Zapraszam Was do odwiedzenia strony Plazanet
oraz do polubienia FanPage




***
 

Zapraszam na rozdanie na moim blogu 




25 sierpnia 2014

Energetyzujący i chłodzący żel do nóg Lucky Legs od Plazanet Mio Skincare.

Jakiś czas temu nawiązałam współpracę blogową z firmą Plazanet Mio Skincare Polska.

                         



Misja firmy:
„Marka MIO® jest rozszerzeniem misji flrmy Plazanet ™ i doskonale kontynuuje też działania na rzecz kobiet reprezentowanej przez Plazanet™ marki RevitaLash®. Jak mawiała Gayle Brinkenhoff: "Every day is like a gift", przypominając o docenianiu życia jako wielkiego daru, bez względu na to, w jakich znajdujemy się okolicznościach. MIO® jest marką dla kobiet świadomych siebie i doskonale wpisuje się również w działania akcji 'Zdrowy Nawyk Świadomości™‘. Wszystko, w co się angażuję, musi mieć wyższy cel. Marka RevitaLash® przełamuje temat tabu jakim jest rak, pokazuje wagę relacji międzyludzkich i dotyka głębokiego sensu naszego życia. Z kolei marka MIO® wydobywa z nas to, co najlepsze: RADOŚĆ z życia, POZYTYWNĄ ENERGIĘ i akceptację siebie i tego co jest TU i TERAZ. Wybrałam misję czterech kobiet z pasją życia, które stworzyły markę MIO Skincare®, ponieważ pokrywa się ona z moimi wartościami. MIO Skincare® to w pełni bezpieczne i skuteczne produkty stworzone przez ekspertów.‘ PLAZANET™ wyłączny dystrybutor marki RevitaLash® , MIO® w Polscewww.plazanet.pl www.revitalash.com.pl  kosmetolog Joanna Kostrzewska właściciel PLAZANET™.


Do testów otrzymałam między innymi energetyzujący i chłodzący żel do nóg Lucky Legs.


Bardzo lekkie serum umieszczone w poręcznej plastikowym pojemniczku o pojemności 30 ml. Posiada łatwą w użyciu pompkę, dzięki której bezpośrednio na nasze stopy aplikujemy serum. 


Konsystencja serum jest bardzo lekka i posiada śnieżnobiały kolor.
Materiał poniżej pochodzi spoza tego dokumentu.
/-! ### setPort -/
@[simp] theorem State.setPort_pending (s : State) (p : Nat) (x : LinePort) : (s.setPort p x).pending = s.pending := rfl
@[simp] theorem State.setPort_freeCtr (s : State) (p : Nat) (x : LinePort) : (s.setPort p x).freeCtr = s.freeCtr := rfl
@[simp] theorem State.setPort_outbox (s : State) (p : Nat) (x : LinePort) : (s.setPort p x).outbox = s.outbox := rfl
@[simp] theorem State.setPort_regs (s : State) (p : Nat) (x : LinePort) : (s.setPort p x).regs = s.regs := rfl
@[simp] theorem State.setPort_staged (s : State) (p : Nat) (x : LinePort) : (s.setPort p x).staged = s.staged := rfl
@[simp] theorem State.setPort_rlatch (s : State) (p : Nat) (x : LinePort) : (s.setPort p x).rlatch = s.rlatch := rfl
@[simp] theorem State.setPort_commits (s : State) (p : Nat) (x : LinePort) : (s.setPort p x).commits = s.commits := rfl
@[simp] theorem State.setPort_power (s : State) (p : Nat) (x : LinePort) : (s.setPort p x).power = s.power := rfl
@[simp] theorem State.setPort_time (s : State) (p : Nat) (x : LinePort) : (s.setPort p x).time = s.time := rfl
@[simp] theorem State.setPort_host (s : State) (p : Nat) (x : LinePort) : (s.setPort p x).host = s.host := rfl
@[simp] theorem State.setPort_log (s : State) (p : Nat) (x : LinePort) : (s.setPort p x).log = s.log := rfl
@[simp] theorem State.setPort_gallery (s : State) (p : Nat) (x : LinePort) : (s.setPort p x).gallery = s.gallery := rfl
@[simp] theorem State.setPort_bar4 (s : State) (p : Nat) (x : LinePort) : (s.setPort p x).bar4 = s.bar4 := rfl
@[simp] theorem State.setPort_hostMem (s : State) (p : Nat) (x : LinePort) : (s.setPort p x).hostMem = s.hostMem := rfl
@[simp] theorem State.setPort_flash (s : State) (p : Nat) (x : LinePort) : (s.setPort p x).flash = s.flash := rfl
@[simp] theorem State.setPort_bootMem (s : State) (p : Nat) (x : LinePort) : (s.setPort p x).bootMem = s.bootMem := rfl
@[simp] theorem State.setPort_gal (s : State) (p : Nat) (x : LinePort) : (s.setPort p x).gal = s.gal := rfl
@[simp] theorem State.setPort_lnd (s : State) (p : Nat) (x : LinePort) : (s.setPort p x).lnd = s.lnd := rfl
@[simp] theorem State.setPort_que (s : State) (p : Nat) (x : LinePort) : (s.setPort p x).que = s.que := rfl
@[simp] theorem State.setPort_cle (s : State) (p : Nat) (x : LinePort) : (s.setPort p x).cle = s.cle := rfl
@[simp] theorem State.setPort_rue (s : State) (p : Nat) (x : LinePort) : (s.setPort p x).rue = s.rue := rfl
@[simp] theorem State.setPort_rte (s : State) (p : Nat) (x : LinePort) : (s.setPort p x).rte = s.rte := rfl
@[simp] theorem State.setPort_sched (s : State) (p : Nat) (x : LinePort) : (s.setPort p x).sched = s.sched := rfl
@[simp] theorem State.setPort_sec (s : State) (p : Nat) (x : LinePort) : (s.setPort p x).sec = s.sec := rfl
@[simp] theorem State.setPort_opt (s : State) (p : Nat) (x : LinePort) : (s.setPort p x).opt = s.opt := rfl
@[simp] theorem State.setPort_dfl (s : State) (p : Nat) (x : LinePort) : (s.setPort p x).dfl = s.dfl := rfl
@[simp] theorem State.setPort_boot (s : State) (p : Nat) (x : LinePort) : (s.setPort p x).boot = s.boot := rfl
@[simp] theorem State.setPort_life (s : State) (p : Nat) (x : LinePort) : (s.setPort p x).life = s.life := rfl
@[simp] theorem State.setPort_pins (s : State) (p : Nat) (x : LinePort) : (s.setPort p x).pins = s.pins := rfl
@[simp] theorem State.setPort_faults (s : State) (p : Nat) (x : LinePort) : (s.setPort p x).faults = s.faults := rfl
@[simp] theorem State.setPort_delivered (s : State) (p : Nat) (x : LinePort) : (s.setPort p x).delivered = s.delivered := rfl
@[simp] theorem State.setPort_reg (s : State) (p : Nat) (x : LinePort) (a' : Nat) : (s.setPort p x).reg a' = s.reg a' := rfl
@[simp] theorem State.setPort_sreg (s : State) (p : Nat) (x : LinePort) (a' : Nat) : (s.setPort p x).sreg a' = s.sreg a' := rfl
@[simp] theorem State.setPort_f (s : State) (p : Nat) (x : LinePort) (a' lo' n' : Nat) : (s.setPort p x).f a' lo' n' = s.f a' lo' n' := rfl
@[simp] theorem State.setPort_b (s : State) (p : Nat) (x : LinePort) (a' lo' : Nat) : (s.setPort p x).b a' lo' = s.b a' lo' := rfl
@[simp] theorem State.setPort_reg64 (s : State) (p : Nat) (x : LinePort) (a' b' : Nat) : (s.setPort p x).reg64 a' b' = s.reg64 a' b' := rfl
@[simp] theorem State.setPort_now (s : State) (p : Nat) (x : LinePort) : (s.setPort p x).now = s.now := rfl
@[simp] theorem State.setPort_mono (s : State) (p : Nat) (x : LinePort) : (s.setPort p x).mono = s.mono := rfl

/-! ### setSa -/
@[simp] theorem State.setSa_pending (s : State) (n : Nat) (x : SecAssoc) : (s.setSa n x).pending = s.pending := rfl
@[simp] theorem State.setSa_freeCtr (s : State) (n : Nat) (x : SecAssoc) : (s.setSa n x).freeCtr = s.freeCtr := rfl
@[simp] theorem State.setSa_outbox (s : State) (n : Nat) (x : SecAssoc) : (s.setSa n x).outbox = s.outbox := rfl
@[simp] theorem State.setSa_regs (s : State) (n : Nat) (x : SecAssoc) : (s.setSa n x).regs = s.regs := rfl
@[simp] theorem State.setSa_staged (s : State) (n : Nat) (x : SecAssoc) : (s.setSa n x).staged = s.staged := rfl
@[simp] theorem State.setSa_rlatch (s : State) (n : Nat) (x : SecAssoc) : (s.setSa n x).rlatch = s.rlatch := rfl
@[simp] theorem State.setSa_commits (s : State) (n : Nat) (x : SecAssoc) : (s.setSa n x).commits = s.commits := rfl
@[simp] theorem State.setSa_power (s : State) (n : Nat) (x : SecAssoc) : (s.setSa n x).power = s.power := rfl
@[simp] theorem State.setSa_time (s : State) (n : Nat) (x : SecAssoc) : (s.setSa n x).time = s.time := rfl
@[simp] theorem State.setSa_host (s : State) (n : Nat) (x : SecAssoc) : (s.setSa n x).host = s.host := rfl
@[simp] theorem State.setSa_log (s : State) (n : Nat) (x : SecAssoc) : (s.setSa n x).log = s.log := rfl
@[simp] theorem State.setSa_gallery (s : State) (n : Nat) (x : SecAssoc) : (s.setSa n x).gallery = s.gallery := rfl
@[simp] theorem State.setSa_bar4 (s : State) (n : Nat) (x : SecAssoc) : (s.setSa n x).bar4 = s.bar4 := rfl
@[simp] theorem State.setSa_hostMem (s : State) (n : Nat) (x : SecAssoc) : (s.setSa n x).hostMem = s.hostMem := rfl
@[simp] theorem State.setSa_flash (s : State) (n : Nat) (x : SecAssoc) : (s.setSa n x).flash = s.flash := rfl
@[simp] theorem State.setSa_bootMem (s : State) (n : Nat) (x : SecAssoc) : (s.setSa n x).bootMem = s.bootMem := rfl
@[simp] theorem State.setSa_gal (s : State) (n : Nat) (x : SecAssoc) : (s.setSa n x).gal = s.gal := rfl
@[simp] theorem State.setSa_lnd (s : State) (n : Nat) (x : SecAssoc) : (s.setSa n x).lnd = s.lnd := rfl
@[simp] theorem State.setSa_que (s : State) (n : Nat) (x : SecAssoc) : (s.setSa n x).que = s.que := rfl
@[simp] theorem State.setSa_cle (s : State) (n : Nat) (x : SecAssoc) : (s.setSa n x).cle = s.cle := rfl
@[simp] theorem State.setSa_rue (s : State) (n : Nat) (x : SecAssoc) : (s.setSa n x).rue = s.rue := rfl
@[simp] theorem State.setSa_ports (s : State) (n : Nat) (x : SecAssoc) : (s.setSa n x).ports = s.ports := rfl
@[simp] theorem State.setSa_rte (s : State) (n : Nat) (x : SecAssoc) : (s.setSa n x).rte = s.rte := rfl
@[simp] theorem State.setSa_sched (s : State) (n : Nat) (x : SecAssoc) : (s.setSa n x).sched = s.sched := rfl
@[simp] theorem State.setSa_opt (s : State) (n : Nat) (x : SecAssoc) : (s.setSa n x).opt = s.opt := rfl
@[simp] theorem State.setSa_dfl (s : State) (n : Nat) (x : SecAssoc) : (s.setSa n x).dfl = s.dfl := rfl
@[simp] theorem State.setSa_boot (s : State) (n : Nat) (x : SecAssoc) : (s.setSa n x).boot = s.boot := rfl
@[simp] theorem State.setSa_life (s : State) (n : Nat) (x : SecAssoc) : (s.setSa n x).life = s.life := rfl
@[simp] theorem State.setSa_pins (s : State) (n : Nat) (x : SecAssoc) : (s.setSa n x).pins = s.pins := rfl
@[simp] theorem State.setSa_faults (s : State) (n : Nat) (x : SecAssoc) : (s.setSa n x).faults = s.faults := rfl
@[simp] theorem State.setSa_delivered (s : State) (n : Nat) (x : SecAssoc) : (s.setSa n x).delivered = s.delivered := rfl
@[simp] theorem State.setSa_reg (s : State) (n : Nat) (x : SecAssoc) (a' : Nat) : (s.setSa n x).reg a' = s.reg a' := rfl
@[simp] theorem State.setSa_sreg (s : State) (n : Nat) (x : SecAssoc) (a' : Nat) : (s.setSa n x).sreg a' = s.sreg a' := rfl
@[simp] theorem State.setSa_f (s : State) (n : Nat) (x : SecAssoc) (a' lo' n' : Nat) : (s.setSa n x).f a' lo' n' = s.f a' lo' n' := rfl
@[simp] theorem State.setSa_b (s : State) (n : Nat) (x : SecAssoc) (a' lo' : Nat) : (s.setSa n x).b a' lo' = s.b a' lo' := rfl
@[simp] theorem State.setSa_reg64 (s : State) (n : Nat) (x : SecAssoc) (a' b' : Nat) : (s.setSa n x).reg64 a' b' = s.reg64 a' b' := rfl
@[simp] theorem State.setSa_now (s : State) (n : Nat) (x : SecAssoc) : (s.setSa n x).now = s.now := rfl
@[simp] theorem State.setSa_mono (s : State) (n : Nat) (x : SecAssoc) : (s.setSa n x).mono = s.mono := rfl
Jego zapach jest miętowy i bardzo zbliżony do zapachu gum Orbit Spearmint. 


Zacznę od tego, że serum otrzymałam zanim pojawiły się letnie upały. Odebrałam przesyłkę u moich rodziców i po niecałym tygodniu zaczęły się około 40 stopniowe upały. Wiadomo, że najlepiej relaksować się wtedy gdzieś w cieniu, siedząc głową w chmurach  i pijąc zimne napoje... no ale u mnie akurat to jednak marzenia, co do takiego odpoczynku :) Jestem mamą ponad dwuletniego Maciusia. Synek jest bardzo aktywnym chłopcem i wszędzie go mało :)) Razem z nim spędzam większość czasu i staram się aktywnie spędzać z nim czas. Ale wieczorem, kiedy już na spokojnie mam czas dla siebie staram się zadbać o swoje ciało w taki sposób, abym doznała odpowiedniego zregenerowania do dalszego działania i dostała porządnego zastrzyku energii na następny dzień. I właśnie taki relaksik dla moich zmęczonych po całym dniu stópek zapewnia mi owe serum. Bardzo szybko wchłania się tuż po rozsmarowaniu go na skórę stóp. Zapewnia im odpowiednia nawilżenie, a jednocześnie sprawia uczucie odświeżenia i ulgi. W pierwszych minutach po wchłonięciu się serum odczuwam przyjemny chłód na stopach. Latem w te gorączki, które już na szczęście odeszły, taki chłód na stopach jest naprawdę mega odczuciem. Polecam go przede wszystkim przyszłym mamom, które w ostatnim trymestrze, a szczególnie w okresie letnim, są narażone na opuchliznę stóp. To serum zdziała cuda !! Jeszcze sama pamiętam, - zanim urodziłam synka i nie miałam możliwości na użycie tego serum - że dla komfortu opuchniętych stópek moczyłam je w zimnej wodzie. I takie samo działanie ma owe serum! W moim przypadku nie znalazłam podobnego produktu, który przyniósłby mi takową ulgę zmęczonym stópkom. Zapewniam Wam z całym moim przekonaniem, że będziecie zadowolone. Serum jest wydajne, do dziś straciłam go niewiele i nadal z niego korzystam, jeśli odczuwam dyskomfort i zmęczenie stóp. Na stronie internetowej Plazanet Cosmetics możecie zakupić 100 ml serum za 120zł. Cena jest adekwatna do jego jakości. 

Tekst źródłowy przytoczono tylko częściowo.